From the records below, copy each line that has the word "kind" in it.

**Given data**
▬▬▬▬▬▬

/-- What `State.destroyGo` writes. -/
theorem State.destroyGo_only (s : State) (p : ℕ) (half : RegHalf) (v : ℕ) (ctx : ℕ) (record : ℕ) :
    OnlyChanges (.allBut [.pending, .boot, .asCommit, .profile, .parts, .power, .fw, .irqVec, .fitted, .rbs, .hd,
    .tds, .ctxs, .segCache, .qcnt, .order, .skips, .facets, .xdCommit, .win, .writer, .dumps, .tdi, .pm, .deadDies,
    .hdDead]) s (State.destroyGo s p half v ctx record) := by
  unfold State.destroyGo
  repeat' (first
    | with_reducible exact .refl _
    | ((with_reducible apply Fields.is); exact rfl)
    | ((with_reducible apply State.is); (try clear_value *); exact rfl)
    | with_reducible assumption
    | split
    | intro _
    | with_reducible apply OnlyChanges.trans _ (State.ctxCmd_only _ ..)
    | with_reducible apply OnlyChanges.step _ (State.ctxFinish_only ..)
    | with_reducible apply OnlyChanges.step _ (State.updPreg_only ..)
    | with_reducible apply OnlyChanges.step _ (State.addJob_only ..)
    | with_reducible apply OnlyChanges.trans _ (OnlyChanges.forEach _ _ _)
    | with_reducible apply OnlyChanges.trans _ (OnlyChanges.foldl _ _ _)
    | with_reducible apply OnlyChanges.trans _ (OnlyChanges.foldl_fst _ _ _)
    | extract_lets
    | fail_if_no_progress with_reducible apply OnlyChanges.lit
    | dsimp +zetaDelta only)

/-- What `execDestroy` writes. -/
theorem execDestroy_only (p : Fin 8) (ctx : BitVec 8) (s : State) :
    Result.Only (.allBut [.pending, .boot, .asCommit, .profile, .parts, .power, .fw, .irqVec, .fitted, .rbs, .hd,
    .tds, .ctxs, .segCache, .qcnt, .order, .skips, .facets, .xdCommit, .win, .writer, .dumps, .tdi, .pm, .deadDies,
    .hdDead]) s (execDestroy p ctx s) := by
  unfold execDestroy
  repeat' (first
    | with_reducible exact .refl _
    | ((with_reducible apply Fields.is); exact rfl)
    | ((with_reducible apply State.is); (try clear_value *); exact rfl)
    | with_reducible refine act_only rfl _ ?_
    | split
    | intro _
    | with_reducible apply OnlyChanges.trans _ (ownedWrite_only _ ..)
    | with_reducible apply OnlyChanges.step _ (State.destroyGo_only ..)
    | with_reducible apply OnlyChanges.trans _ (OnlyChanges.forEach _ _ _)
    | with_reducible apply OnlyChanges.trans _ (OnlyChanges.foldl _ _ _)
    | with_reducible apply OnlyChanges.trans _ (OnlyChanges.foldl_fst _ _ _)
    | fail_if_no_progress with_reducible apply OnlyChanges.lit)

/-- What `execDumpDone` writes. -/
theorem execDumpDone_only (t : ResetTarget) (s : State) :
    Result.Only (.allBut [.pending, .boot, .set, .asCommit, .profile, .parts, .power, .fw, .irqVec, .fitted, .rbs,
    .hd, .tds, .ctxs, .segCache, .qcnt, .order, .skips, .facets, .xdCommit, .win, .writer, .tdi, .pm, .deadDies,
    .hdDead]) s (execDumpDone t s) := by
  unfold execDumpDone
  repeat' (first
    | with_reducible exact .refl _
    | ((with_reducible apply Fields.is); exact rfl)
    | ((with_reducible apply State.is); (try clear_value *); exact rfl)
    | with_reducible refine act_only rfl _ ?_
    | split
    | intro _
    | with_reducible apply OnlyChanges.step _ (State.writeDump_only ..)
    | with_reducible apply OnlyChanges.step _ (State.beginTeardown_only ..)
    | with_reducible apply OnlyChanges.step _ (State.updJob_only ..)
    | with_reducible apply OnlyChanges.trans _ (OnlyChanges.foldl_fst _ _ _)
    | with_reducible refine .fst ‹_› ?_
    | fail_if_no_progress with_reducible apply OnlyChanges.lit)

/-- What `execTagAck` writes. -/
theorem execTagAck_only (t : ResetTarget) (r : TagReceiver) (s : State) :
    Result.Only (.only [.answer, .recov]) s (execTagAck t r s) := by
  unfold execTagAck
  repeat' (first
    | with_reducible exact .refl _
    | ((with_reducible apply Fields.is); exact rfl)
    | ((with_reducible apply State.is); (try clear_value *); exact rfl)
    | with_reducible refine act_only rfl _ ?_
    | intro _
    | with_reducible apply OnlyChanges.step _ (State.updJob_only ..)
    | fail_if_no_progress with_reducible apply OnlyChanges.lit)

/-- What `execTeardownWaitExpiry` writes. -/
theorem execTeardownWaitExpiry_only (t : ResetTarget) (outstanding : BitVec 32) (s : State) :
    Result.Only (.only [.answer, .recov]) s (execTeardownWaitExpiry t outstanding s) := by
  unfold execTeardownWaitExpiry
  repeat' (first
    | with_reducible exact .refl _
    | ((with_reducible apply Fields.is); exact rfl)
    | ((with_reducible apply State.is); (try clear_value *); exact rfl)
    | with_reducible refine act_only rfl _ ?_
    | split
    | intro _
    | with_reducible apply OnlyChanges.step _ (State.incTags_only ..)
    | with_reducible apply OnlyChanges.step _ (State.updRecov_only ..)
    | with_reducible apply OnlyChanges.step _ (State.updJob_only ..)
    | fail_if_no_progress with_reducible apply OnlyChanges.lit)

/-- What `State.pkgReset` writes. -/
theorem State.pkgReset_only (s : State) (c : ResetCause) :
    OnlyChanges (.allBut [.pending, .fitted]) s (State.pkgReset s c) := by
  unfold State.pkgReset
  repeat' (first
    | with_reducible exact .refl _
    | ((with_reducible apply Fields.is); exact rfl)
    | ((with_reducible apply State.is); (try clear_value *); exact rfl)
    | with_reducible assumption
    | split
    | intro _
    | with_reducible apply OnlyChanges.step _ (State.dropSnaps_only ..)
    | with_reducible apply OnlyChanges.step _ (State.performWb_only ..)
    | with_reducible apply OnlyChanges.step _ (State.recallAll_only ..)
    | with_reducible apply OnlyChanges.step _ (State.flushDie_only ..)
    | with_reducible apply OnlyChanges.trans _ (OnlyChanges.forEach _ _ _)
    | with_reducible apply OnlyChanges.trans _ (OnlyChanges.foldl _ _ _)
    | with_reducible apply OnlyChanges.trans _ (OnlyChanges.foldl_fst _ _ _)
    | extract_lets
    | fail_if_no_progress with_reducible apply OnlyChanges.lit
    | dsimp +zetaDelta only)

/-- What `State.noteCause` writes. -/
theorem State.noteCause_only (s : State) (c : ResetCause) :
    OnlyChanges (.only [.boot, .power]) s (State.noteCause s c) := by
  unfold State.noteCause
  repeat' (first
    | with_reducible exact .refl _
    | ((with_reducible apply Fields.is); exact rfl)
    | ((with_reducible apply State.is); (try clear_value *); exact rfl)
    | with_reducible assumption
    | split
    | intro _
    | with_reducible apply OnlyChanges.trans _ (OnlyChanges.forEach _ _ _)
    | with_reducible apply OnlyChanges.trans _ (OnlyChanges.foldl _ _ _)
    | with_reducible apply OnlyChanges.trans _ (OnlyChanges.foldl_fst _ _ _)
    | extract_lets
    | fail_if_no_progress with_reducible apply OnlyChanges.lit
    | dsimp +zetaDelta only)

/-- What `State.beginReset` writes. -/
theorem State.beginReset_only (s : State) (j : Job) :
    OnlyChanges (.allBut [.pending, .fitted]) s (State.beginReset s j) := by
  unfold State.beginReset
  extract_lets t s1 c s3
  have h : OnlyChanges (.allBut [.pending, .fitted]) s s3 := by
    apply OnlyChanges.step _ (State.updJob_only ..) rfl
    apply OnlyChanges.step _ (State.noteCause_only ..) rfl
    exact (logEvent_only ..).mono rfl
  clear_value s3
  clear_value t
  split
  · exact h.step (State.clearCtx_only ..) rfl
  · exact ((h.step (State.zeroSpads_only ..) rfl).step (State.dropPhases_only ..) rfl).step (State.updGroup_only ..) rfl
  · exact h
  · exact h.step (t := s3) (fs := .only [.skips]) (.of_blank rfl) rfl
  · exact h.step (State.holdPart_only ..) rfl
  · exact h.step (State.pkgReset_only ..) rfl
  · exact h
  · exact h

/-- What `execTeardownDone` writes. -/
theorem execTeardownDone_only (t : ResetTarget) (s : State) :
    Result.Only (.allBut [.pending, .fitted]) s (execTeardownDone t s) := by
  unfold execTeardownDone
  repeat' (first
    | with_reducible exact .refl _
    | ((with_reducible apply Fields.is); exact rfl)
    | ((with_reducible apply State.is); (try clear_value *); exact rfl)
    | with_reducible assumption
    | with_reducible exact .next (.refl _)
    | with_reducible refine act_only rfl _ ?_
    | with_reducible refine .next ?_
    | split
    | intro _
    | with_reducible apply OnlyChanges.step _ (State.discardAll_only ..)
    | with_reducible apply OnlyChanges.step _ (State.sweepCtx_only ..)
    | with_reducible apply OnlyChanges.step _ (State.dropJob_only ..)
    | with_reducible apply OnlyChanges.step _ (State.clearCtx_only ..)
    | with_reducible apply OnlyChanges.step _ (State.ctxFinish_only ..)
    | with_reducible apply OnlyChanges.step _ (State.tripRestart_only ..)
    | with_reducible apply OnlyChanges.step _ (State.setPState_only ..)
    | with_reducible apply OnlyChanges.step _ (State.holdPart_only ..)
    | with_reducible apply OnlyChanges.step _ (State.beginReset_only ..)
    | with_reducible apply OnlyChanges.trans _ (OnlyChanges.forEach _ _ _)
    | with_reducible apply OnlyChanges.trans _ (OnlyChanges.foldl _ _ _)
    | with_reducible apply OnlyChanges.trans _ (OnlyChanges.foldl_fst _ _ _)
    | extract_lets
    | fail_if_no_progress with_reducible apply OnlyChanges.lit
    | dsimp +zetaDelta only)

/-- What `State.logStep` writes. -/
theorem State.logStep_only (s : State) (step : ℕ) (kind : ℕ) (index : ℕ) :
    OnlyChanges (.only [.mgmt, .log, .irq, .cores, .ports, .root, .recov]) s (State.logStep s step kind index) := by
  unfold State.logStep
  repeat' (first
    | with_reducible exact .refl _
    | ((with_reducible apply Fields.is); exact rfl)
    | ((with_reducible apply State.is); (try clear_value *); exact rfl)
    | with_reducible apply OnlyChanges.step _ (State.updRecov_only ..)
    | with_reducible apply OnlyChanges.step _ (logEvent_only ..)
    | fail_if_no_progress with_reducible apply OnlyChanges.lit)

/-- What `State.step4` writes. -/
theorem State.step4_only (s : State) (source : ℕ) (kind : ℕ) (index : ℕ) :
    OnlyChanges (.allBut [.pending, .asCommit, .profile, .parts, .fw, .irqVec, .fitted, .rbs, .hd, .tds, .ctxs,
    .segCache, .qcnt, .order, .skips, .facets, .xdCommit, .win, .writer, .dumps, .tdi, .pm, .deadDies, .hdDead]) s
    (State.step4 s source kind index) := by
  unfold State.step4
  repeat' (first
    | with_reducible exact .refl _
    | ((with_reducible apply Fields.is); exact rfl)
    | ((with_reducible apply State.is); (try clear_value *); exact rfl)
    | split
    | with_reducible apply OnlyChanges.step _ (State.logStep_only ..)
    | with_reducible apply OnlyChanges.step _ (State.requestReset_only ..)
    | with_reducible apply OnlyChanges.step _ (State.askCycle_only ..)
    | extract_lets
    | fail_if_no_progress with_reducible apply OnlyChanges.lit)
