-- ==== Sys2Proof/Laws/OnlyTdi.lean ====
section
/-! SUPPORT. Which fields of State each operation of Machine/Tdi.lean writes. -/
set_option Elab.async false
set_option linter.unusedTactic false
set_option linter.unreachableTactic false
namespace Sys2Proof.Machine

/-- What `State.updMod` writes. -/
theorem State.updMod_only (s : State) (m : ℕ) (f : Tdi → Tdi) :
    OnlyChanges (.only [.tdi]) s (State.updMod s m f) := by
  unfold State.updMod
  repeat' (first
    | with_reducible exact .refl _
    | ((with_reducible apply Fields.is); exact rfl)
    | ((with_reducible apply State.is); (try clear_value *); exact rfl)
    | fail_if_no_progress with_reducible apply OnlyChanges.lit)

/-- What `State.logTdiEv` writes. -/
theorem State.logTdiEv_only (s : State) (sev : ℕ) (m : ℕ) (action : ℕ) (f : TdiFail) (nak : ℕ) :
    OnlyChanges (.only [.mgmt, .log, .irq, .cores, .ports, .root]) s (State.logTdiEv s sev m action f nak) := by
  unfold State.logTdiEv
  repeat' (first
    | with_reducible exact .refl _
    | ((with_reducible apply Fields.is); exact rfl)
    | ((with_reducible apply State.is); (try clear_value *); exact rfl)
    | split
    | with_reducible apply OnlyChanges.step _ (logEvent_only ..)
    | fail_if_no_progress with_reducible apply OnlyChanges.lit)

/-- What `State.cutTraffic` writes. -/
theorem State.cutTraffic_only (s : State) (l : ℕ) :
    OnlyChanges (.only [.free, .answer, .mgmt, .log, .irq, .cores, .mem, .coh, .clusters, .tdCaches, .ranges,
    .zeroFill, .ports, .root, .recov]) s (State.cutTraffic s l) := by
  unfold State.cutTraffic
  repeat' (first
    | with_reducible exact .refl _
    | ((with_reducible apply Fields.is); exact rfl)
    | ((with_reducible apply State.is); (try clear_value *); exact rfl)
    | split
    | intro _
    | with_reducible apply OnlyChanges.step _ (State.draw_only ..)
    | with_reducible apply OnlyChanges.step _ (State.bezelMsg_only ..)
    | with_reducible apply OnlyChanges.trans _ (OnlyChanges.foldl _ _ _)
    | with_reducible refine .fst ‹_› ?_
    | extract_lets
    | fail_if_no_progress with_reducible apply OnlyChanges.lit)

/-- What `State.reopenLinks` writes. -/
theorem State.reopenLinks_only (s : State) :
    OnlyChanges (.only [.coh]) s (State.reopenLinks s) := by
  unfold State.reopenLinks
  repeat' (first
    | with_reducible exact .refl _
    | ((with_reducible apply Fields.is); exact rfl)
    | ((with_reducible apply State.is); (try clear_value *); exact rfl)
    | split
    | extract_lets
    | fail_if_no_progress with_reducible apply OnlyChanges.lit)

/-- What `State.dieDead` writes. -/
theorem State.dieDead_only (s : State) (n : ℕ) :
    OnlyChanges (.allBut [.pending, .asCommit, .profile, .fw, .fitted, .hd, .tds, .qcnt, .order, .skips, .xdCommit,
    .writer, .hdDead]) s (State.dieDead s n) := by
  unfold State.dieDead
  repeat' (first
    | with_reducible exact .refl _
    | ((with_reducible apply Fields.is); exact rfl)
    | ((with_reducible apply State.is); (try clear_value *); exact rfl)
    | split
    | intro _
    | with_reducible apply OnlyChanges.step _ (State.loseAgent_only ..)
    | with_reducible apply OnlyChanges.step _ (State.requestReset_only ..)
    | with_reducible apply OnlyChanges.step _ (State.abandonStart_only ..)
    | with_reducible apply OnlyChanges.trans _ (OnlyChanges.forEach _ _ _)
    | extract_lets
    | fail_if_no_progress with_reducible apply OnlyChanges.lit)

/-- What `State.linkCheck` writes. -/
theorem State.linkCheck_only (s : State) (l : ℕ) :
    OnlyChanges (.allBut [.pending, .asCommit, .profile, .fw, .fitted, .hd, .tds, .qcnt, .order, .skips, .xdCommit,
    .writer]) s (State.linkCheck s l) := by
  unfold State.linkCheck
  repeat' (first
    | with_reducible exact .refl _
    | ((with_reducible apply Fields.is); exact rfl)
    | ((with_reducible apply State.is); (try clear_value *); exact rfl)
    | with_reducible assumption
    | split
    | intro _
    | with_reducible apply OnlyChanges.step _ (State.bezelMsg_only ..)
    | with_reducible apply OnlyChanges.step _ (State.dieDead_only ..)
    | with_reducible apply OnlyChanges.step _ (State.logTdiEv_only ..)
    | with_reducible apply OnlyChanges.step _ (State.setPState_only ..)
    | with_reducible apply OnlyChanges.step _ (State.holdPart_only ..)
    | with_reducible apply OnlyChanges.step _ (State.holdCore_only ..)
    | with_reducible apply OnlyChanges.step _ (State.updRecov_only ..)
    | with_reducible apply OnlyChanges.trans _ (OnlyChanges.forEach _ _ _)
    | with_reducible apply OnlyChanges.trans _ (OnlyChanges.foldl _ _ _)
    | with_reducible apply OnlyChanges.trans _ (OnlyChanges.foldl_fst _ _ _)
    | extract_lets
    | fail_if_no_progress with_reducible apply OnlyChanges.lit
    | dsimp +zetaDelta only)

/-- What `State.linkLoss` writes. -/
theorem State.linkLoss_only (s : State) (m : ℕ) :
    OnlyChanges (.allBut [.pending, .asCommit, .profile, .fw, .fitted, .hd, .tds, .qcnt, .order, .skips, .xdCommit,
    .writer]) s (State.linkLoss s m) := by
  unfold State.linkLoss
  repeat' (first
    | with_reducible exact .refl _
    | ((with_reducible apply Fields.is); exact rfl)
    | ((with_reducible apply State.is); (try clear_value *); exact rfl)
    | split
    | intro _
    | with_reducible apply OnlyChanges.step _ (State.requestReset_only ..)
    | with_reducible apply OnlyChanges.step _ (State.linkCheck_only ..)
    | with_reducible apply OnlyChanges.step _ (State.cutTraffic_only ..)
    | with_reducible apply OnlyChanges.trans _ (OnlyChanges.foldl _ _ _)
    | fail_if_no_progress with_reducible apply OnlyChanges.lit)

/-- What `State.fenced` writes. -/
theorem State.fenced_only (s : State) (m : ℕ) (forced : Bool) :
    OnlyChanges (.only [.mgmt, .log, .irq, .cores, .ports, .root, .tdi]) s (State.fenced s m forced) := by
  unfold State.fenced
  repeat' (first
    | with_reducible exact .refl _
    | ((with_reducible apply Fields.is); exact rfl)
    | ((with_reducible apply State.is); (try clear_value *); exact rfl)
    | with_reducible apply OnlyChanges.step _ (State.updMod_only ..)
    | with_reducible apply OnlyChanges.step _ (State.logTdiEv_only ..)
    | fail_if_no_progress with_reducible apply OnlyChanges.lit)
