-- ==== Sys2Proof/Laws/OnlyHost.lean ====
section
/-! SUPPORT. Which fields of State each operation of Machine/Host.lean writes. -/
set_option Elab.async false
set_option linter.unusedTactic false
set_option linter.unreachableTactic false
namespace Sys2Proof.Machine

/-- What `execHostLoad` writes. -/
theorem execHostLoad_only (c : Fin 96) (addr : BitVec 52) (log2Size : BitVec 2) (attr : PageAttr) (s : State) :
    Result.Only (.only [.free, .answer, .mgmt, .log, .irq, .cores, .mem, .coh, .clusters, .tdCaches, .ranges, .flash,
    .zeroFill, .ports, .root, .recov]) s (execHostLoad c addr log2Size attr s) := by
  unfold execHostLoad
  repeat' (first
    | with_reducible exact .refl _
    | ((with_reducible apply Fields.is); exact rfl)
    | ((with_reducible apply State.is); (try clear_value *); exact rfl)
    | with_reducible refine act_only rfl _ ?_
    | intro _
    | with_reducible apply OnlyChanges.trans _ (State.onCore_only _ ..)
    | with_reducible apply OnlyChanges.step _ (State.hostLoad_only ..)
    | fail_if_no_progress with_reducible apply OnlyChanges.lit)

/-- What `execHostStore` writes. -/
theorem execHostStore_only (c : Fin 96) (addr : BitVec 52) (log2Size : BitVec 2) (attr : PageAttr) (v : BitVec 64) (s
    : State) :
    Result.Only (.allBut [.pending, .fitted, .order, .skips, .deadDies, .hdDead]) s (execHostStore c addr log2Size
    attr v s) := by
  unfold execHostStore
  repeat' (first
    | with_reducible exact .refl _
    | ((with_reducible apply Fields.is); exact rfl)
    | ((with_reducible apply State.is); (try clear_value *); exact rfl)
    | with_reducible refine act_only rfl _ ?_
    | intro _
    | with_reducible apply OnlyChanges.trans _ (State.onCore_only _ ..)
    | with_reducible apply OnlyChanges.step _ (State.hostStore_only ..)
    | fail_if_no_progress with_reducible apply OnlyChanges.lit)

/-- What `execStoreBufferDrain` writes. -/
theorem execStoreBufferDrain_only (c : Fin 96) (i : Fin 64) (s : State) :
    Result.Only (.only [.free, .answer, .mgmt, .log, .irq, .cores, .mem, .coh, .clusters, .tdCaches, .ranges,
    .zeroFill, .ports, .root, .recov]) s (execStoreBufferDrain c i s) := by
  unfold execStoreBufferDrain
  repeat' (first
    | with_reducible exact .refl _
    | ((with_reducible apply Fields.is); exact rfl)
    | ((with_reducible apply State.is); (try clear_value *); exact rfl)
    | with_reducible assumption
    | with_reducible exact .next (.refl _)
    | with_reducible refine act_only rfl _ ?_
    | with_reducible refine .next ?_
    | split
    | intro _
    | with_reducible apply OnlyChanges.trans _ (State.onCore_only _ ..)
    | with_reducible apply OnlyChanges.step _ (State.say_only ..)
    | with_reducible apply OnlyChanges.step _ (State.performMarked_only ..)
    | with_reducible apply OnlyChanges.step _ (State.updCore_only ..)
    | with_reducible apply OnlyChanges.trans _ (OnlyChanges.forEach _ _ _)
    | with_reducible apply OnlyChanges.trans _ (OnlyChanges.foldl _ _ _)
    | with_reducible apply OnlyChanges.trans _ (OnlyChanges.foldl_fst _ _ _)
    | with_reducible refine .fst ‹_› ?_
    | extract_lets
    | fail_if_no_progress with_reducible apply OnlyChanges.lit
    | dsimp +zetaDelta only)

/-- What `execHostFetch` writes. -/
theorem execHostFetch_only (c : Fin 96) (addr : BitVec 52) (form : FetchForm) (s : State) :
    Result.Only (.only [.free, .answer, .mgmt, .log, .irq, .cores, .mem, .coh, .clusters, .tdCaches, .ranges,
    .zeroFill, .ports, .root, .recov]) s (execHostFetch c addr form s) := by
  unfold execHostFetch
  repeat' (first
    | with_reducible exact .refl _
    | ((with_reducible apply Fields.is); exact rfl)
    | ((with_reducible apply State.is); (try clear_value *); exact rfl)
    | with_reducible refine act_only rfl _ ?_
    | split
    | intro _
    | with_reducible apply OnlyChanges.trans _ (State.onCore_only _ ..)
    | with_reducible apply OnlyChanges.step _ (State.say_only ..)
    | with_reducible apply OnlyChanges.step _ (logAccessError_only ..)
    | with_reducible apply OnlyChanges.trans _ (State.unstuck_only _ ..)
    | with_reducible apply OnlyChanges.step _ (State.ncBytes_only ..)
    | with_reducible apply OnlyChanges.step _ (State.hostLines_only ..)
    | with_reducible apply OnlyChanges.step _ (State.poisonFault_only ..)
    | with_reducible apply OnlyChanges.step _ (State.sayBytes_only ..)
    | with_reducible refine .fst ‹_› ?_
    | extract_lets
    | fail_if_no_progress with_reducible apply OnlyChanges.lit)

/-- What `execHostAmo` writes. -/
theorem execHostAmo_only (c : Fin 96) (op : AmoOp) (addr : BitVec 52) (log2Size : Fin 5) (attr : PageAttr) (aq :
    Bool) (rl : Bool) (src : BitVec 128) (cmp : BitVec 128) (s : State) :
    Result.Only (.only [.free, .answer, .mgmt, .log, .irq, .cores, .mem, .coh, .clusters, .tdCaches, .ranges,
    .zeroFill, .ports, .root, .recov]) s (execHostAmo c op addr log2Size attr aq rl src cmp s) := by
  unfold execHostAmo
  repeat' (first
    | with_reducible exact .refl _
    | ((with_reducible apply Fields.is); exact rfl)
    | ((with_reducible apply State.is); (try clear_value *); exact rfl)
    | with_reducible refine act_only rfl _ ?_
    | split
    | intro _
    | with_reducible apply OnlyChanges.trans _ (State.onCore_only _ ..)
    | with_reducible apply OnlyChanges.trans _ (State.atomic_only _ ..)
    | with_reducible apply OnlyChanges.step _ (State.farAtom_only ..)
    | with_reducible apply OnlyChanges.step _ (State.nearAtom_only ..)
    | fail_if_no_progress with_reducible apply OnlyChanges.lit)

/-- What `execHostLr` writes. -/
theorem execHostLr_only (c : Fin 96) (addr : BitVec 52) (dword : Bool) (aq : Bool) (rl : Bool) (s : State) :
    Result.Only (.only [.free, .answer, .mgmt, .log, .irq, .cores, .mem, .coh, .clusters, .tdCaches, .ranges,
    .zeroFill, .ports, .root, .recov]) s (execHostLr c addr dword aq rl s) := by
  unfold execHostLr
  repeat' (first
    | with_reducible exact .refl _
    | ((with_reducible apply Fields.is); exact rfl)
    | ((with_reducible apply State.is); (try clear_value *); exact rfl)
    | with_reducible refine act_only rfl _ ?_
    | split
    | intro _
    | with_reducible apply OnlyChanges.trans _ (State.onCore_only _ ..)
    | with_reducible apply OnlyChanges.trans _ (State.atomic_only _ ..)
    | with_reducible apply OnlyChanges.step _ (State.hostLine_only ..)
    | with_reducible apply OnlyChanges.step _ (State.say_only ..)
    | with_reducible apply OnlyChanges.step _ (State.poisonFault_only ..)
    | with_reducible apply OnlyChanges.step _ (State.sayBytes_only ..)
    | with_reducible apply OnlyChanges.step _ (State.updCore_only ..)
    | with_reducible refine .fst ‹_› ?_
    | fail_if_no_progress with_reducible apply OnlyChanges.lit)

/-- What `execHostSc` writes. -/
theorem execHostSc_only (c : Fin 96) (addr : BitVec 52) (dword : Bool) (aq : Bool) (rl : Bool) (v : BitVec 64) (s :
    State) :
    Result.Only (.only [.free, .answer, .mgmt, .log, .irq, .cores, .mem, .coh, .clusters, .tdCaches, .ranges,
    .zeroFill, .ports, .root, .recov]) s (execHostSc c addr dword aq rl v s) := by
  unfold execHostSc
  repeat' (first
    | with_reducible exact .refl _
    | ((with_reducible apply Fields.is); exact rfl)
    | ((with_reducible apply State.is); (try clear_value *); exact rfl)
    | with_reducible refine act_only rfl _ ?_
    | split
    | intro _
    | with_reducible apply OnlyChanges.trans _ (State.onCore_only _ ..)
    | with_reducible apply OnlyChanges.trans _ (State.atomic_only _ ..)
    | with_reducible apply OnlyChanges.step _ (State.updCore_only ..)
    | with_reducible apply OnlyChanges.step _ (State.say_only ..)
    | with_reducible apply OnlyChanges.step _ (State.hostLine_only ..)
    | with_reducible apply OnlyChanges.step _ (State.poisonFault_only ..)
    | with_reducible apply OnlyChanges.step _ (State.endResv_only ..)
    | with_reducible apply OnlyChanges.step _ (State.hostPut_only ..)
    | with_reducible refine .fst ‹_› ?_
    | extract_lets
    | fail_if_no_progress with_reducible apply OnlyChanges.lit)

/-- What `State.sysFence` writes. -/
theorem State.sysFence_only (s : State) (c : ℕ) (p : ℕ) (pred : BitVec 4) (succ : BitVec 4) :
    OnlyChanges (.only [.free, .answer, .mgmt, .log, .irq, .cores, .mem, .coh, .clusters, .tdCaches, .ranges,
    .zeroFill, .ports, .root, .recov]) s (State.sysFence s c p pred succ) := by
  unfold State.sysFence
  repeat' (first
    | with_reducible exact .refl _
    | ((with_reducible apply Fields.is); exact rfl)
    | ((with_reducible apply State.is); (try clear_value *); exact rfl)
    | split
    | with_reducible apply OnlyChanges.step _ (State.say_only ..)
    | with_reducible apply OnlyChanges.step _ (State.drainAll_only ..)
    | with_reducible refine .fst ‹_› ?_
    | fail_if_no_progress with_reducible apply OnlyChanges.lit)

▬▬▬▬▬▬

**Final answer**
theorem State.logStep_only (s : State) (step : ℕ) (kind : ℕ) (index : ℕ) :
    OnlyChanges (.only [.mgmt, .log, .irq, .cores, .ports, .root, .recov]) s (State.logStep s step kind index) := by
theorem State.step4_only (s : State) (source : ℕ) (kind : ℕ) (index : ℕ) :
    (State.step4 s source kind index) := by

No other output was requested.